In short, it can be said that this is a technology for printing optical parts with a desired shape that is not affected by deformation, avoiding the deformation of the pre-structure due to the capillary effect, and preventing the first and/or second pre-structure from sticking. Fit to the supporting structure. This is particularly advantageous for the manufacture of optical components.
The supporting structure in printing includes deformation control sub-structures, their function is to control the deformation of the pre-structure. On the one hand, the deformation control substructure can protect the pre-structure from sagging, especially the sagging caused by gravity, and it can also protect the deformation caused by the shrinkage of the printing material and the deformation caused by thermal effects such as thermal expansion. On the other hand, the deformation control substructure can be used to induce the expected deformation in the pre-structure, for example, the first pre-structure can be slowly inflated to obtain a meniscus lens by single-sided printing.
Very smooth surface
The 3D printing technology used to realize the above-described component manufacturing is a material jetting technology. The print heads deposit ink droplets side by side and one after another, gradually realizing the printing of a three-dimensional structure. In each deposition step, multiple The droplets are ejected simultaneously by multiple nozzles of the print head.

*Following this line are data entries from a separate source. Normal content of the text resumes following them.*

/-- A state that meets the hypotheses of SemaphoresAndSignals, clause 10. -/
theorem witness_SemaphoresAndSignals_10 : ∃ (s : State) (x : Iss) (ra : Fin 64), (s.issues x = true) :=
  ⟨prog, x0, 1, by decide +kernel⟩

/-- A state that meets the hypotheses of SemaphoresAndSignals, clause 11. -/
theorem witness_SemaphoresAndSignals_11 : ∃ (s : State) (c : Clu) (v : Nat), ((s.cl c).wait = some (.post v)) ∧ (s.postBlocked (s.cl c).ring = false) :=
  ⟨progK (fun k => { k with wait := some (.post 9) }), 0, 9, by decide +kernel⟩

/-- A state that meets the hypotheses of SemaphoresAndSignals, clause 12. -/
theorem witness_SemaphoresAndSignals_12 : ∃ (s : State) (x : Iss), (s.issues x = true) ∧ (s.haltReady x.c = true) ∧ ((s.cl x.c).slots = []) ∧ ((s.cl x.c).clx = []) ∧ ((s.cl x.c).sigCodes = []) :=
  ⟨prog, x0, by decide +kernel⟩

/-- A state that meets the hypotheses of SemaphoresAndSignals, clause 13. -/
theorem witness_SemaphoresAndSignals_13 : ∃ (s : State) (c : Clu), ((s.cl c).wait = some .halt) ∧ (s.haltReady c = true) ∧ ((s.cl c).slots = []) ∧ ((s.cl c).clx = []) ∧ ((s.cl c).sigCodes = []) :=
  ⟨progK (fun k => { k with wait := some .halt }), 0, by decide +kernel⟩

/-- A state that meets the hypotheses of VectorIntegerAndLanes, clause 1. -/
theorem witness_VectorIntegerAndLanes_1 : ∃ (s : State) (x : Iss) (vd va vb : Fin 32) (a b : List Lane) (p : Bool), (s.issues x = true) ∧ (s.tnsIdle x.c = true) ∧ ((s.cl x.c).vBusy = 0) ∧ ((s.cl x.c).vr va = a) ∧ ((s.cl x.c).vr vb = b) ∧ (p = (bitAt (s.cl x.c).vpsn va || bitAt (s.cl x.c).vpsn vb)) :=
  ⟨vprog, x0, 3, 1, 2, (vprog.cl 0).vr 1, (vprog.cl 0).vr 2, false, by decide +kernel⟩

/-- A state that meets the hypotheses of VectorIntegerAndLanes, clause 2. -/
theorem witness_VectorIntegerAndLanes_2 : ∃ (s : State) (x : Iss) (vd va vb vm : Fin 32) (ra : Fin 64) (a b : List Lane) (p : Bool), (s.issues x = true) ∧ (s.tnsIdle x.c = true) ∧ ((s.cl x.c).vBusy = 0) ∧ ((s.cl x.c).vr va = a) ∧ ((s.cl x.c).vr vb = b) ∧ (p = (bitAt (s.cl x.c).vpsn va || bitAt (s.cl x.c).vpsn vb)) :=
  ⟨vprog, xl, 3, 1, 2, 1, 1, (vprog.cl 0).vr 1, (vprog.cl 0).vr 2, false, by decide +kernel⟩

/-- A state that meets the hypotheses of VectorIntegerAndLanes, clause 3. -/
theorem witness_VectorIntegerAndLanes_3 : ∃ (s : State) (x : Iss) (vd va : Fin 32) (rd ra : Fin 64) (imm : BitVec 24), (s.issues x = true) ∧ (s.tnsIdle x.c = true) ∧ ((s.cl x.c).vBusy = 0) ∧ (((s.cl x.c).vr vd).length = 64) :=
  ⟨vprog, x0, 3, 1, 3, 1, 63, by decide +kernel⟩

/-- A state that meets the hypotheses of VectorIntegerAndLanes, clause 4. -/
theorem witness_VectorIntegerAndLanes_4 : ∃ (s : State) (x : Iss) (va : Fin 32) (rd : Fin 64), (s.issues x = true) ∧ (s.tnsIdle x.c = true) ∧ ((s.cl x.c).vBusy = 0) ∧ (bitAt (s.cl x.c).vpsn va = false) ∧ ((rd : Nat) ≠ 0) ∧ (((s.cl x.c).vr va).length = 64) :=
  ⟨vprog, x0, 1, 3, by decide +kernel⟩

/-- A state that meets the hypotheses of VectorFloatAndMemory, clause 1. -/
theorem witness_VectorFloatAndMemory_1 : ∃ (s : State) (x : Iss) (vd va vb : Fin 32) (a b : List Lane) (p : Bool), (s.issues x = true) ∧ (s.tnsIdle x.c = true) ∧ ((s.cl x.c).vBusy = 0) ∧ ((s.cl x.c).vr va = a) ∧ ((s.cl x.c).vr vb = b) ∧ (p = (bitAt (s.cl x.c).vpsn va || bitAt (s.cl x.c).vpsn vb)) :=
  ⟨vprog, x0, 3, 1, 2, (vprog.cl 0).vr 1, (vprog.cl 0).vr 2, false, by decide +kernel⟩

/-- A state that meets the hypotheses of VectorFloatAndMemory, clause 2. -/
theorem witness_VectorFloatAndMemory_2 : ∃ (s : State) (x : Iss) (vd va : Fin 32) (a : List Lane) (p : Bool), (s.issues x = true) ∧ (s.tnsIdle x.c = true) ∧ ((s.cl x.c).vBusy = 0) ∧ ((s.cl x.c).vr va = a) ∧ (p = bitAt (s.cl x.c).vpsn va) :=
  ⟨vprog, x0, 3, 1, (vprog.cl 0).vr 1, false, by decide +kernel⟩

/-- A state that meets the hypotheses of VectorFloatAndMemory, clause 3. -/
theorem witness_VectorFloatAndMemory_3 : ∃ (s : State) (x : Iss) (rd : Fin 64) (va : Fin 32), (s.issues x = true) ∧ (s.tnsIdle x.c = true) ∧ ((s.cl x.c).vBusy = 0) ∧ (bitAt (s.cl x.c).vpsn va = false) ∧ (((s.cl x.c).vr va).length = 64) :=
  ⟨vprog, x0, 3, 1, by decide +kernel⟩

/-- A state that meets the hypotheses of VectorFloatAndMemory, clause 4. -/
theorem witness_VectorFloatAndMemory_4 : ∃ (f : Lane → Lane → Lane × NumFlags) (n : Nat) (l : List Lane), (l.length = 2 ^ (n + 1)) :=
  ⟨addF, 0, [0, 0], by decide +kernel⟩

/-- A state that meets the hypotheses of VectorFloatAndMemory, clause 5. -/
theorem witness_VectorFloatAndMemory_5 : ∃ (s : State) (x : Iss) (rd : Fin 64) (va : Fin 32), (s.issues x = true) ∧ (s.tnsIdle x.c = true) ∧ ((s.cl x.c).vBusy = 0) ∧ (bitAt (s.cl x.c).vpsn va = true) :=
  ⟨progK (fun k => { k with vpsn := 2 }), x0, 3, 1, by decide +kernel⟩

/-- A state that meets the hypotheses of VectorFloatAndMemory, clause 6. -/
theorem witness_VectorFloatAndMemory_6 : ∃ (s : State) (x : Iss) (vd va : Fin 32) (rb : Fin 64) (a : List Lane) (w : Word), (s.issues x = true) ∧ (s.tnsIdle x.c = true) ∧ ((s.cl x.c).vBusy = 0) ∧ ((s.cl x.c).vr va = a) ∧ ((s.cl x.c).gr rb = w) ∧ (a.length = 64) ∧ (∀ k, k < 64 → (w + (lane a k).setWidth 64 * 4).toNat < 0x400000 ∧ (w + (lane a k).setWidth 64 * 4).toNat % 4 = 0) :=
  ⟨vprog, xl, 3, 1, 2, (vprog.cl 0).vr 1, 0x200000, by decide +kernel⟩

/-- A state that meets the hypotheses of VectorFloatAndMemory, clause 7. -/
theorem witness_VectorFloatAndMemory_7 : ∃ (s : State) (x : Iss) (vd va : Fin 32) (rb : Fin 64) (l : Lane), (s.issues x = true) ∧ (s.tnsIdle x.c = true) ∧ ((s.cl x.c).vBusy = 0) ∧ ((s.cl x.c).vr va = List.replicate 64 l) ∧ (0x400000 ≤ ((s.cl x.c).gr rb + l.setWidth 64 * 4).toNat) :=
  ⟨progG [(2, 0x400000)], xl, 3, 1, 2, 0, by decide +kernel⟩

/-- A state that meets the hypotheses of FormatsAndConversions, clause 1. -/
theorem witness_FormatsAndConversions_1 : ∃ (s : State) (x : Iss) (vd va : Fin 32) (a : List Lane), (s.issues x = true) ∧ (s.tnsIdle x.c = true) ∧ ((s.cl x.c).vBusy = 0) ∧ ((s.cl x.c).vr va = a) ∧ (a.length = 64) :=
  ⟨progK (fun k => { k with v := [(1, List.replicate 64 0xC0200000)] }), xl, 3, 1, List.replicate 64 0xC0200000, by decide +kernel⟩

/-- A state that meets the hypotheses of FormatsAndConversions, clause 2. -/
theorem witness_FormatsAndConversions_2 : ∃ (s : State) (x : Iss) (vd va : Fin 32) (rb : Fin 64) (a : List Lane), (s.issues x = true) ∧ (s.tnsIdle x.c = true) ∧ ((s.cl x.c).vBusy = 0) ∧ ((s.cl x.c).vr va = a) ∧ ((rb : Nat) ≠ 0) :=
  ⟨vprog, xl, 3, 1, 2, (vprog.cl 0).vr 1, by decide +kernel⟩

In the common 3D printing technology on the market, the deposited droplets are at least partially cured after each deposition step in the curing step. Luxexcel's 3D printing technology can make a certain time interval between the deposition of droplets and their curing, allowing The droplets flow in a direction tangent to the surface of the layer just printed under the influence of gravity, resulting in a particularly smooth surface. For optical lenses, smoothness is particularly important.
Unlike many companies that provide 3D printing-additive manufacturing technology for a wide range of fields, Luxexcel has focused on the field of optical lens additive manufacturing since its inception. They cooperate with innovative glasses manufacturers, smart device manufacturers or doctors to explore the application of 3D printing technology in the field of optical lens manufacturing.
No need for huge inventory, no complicated supply chain, higher product design freedom, and realization of customized lens mass production are the special significance that Luxexcel believes 3D printing technology brings to the optical lens manufacturing industry.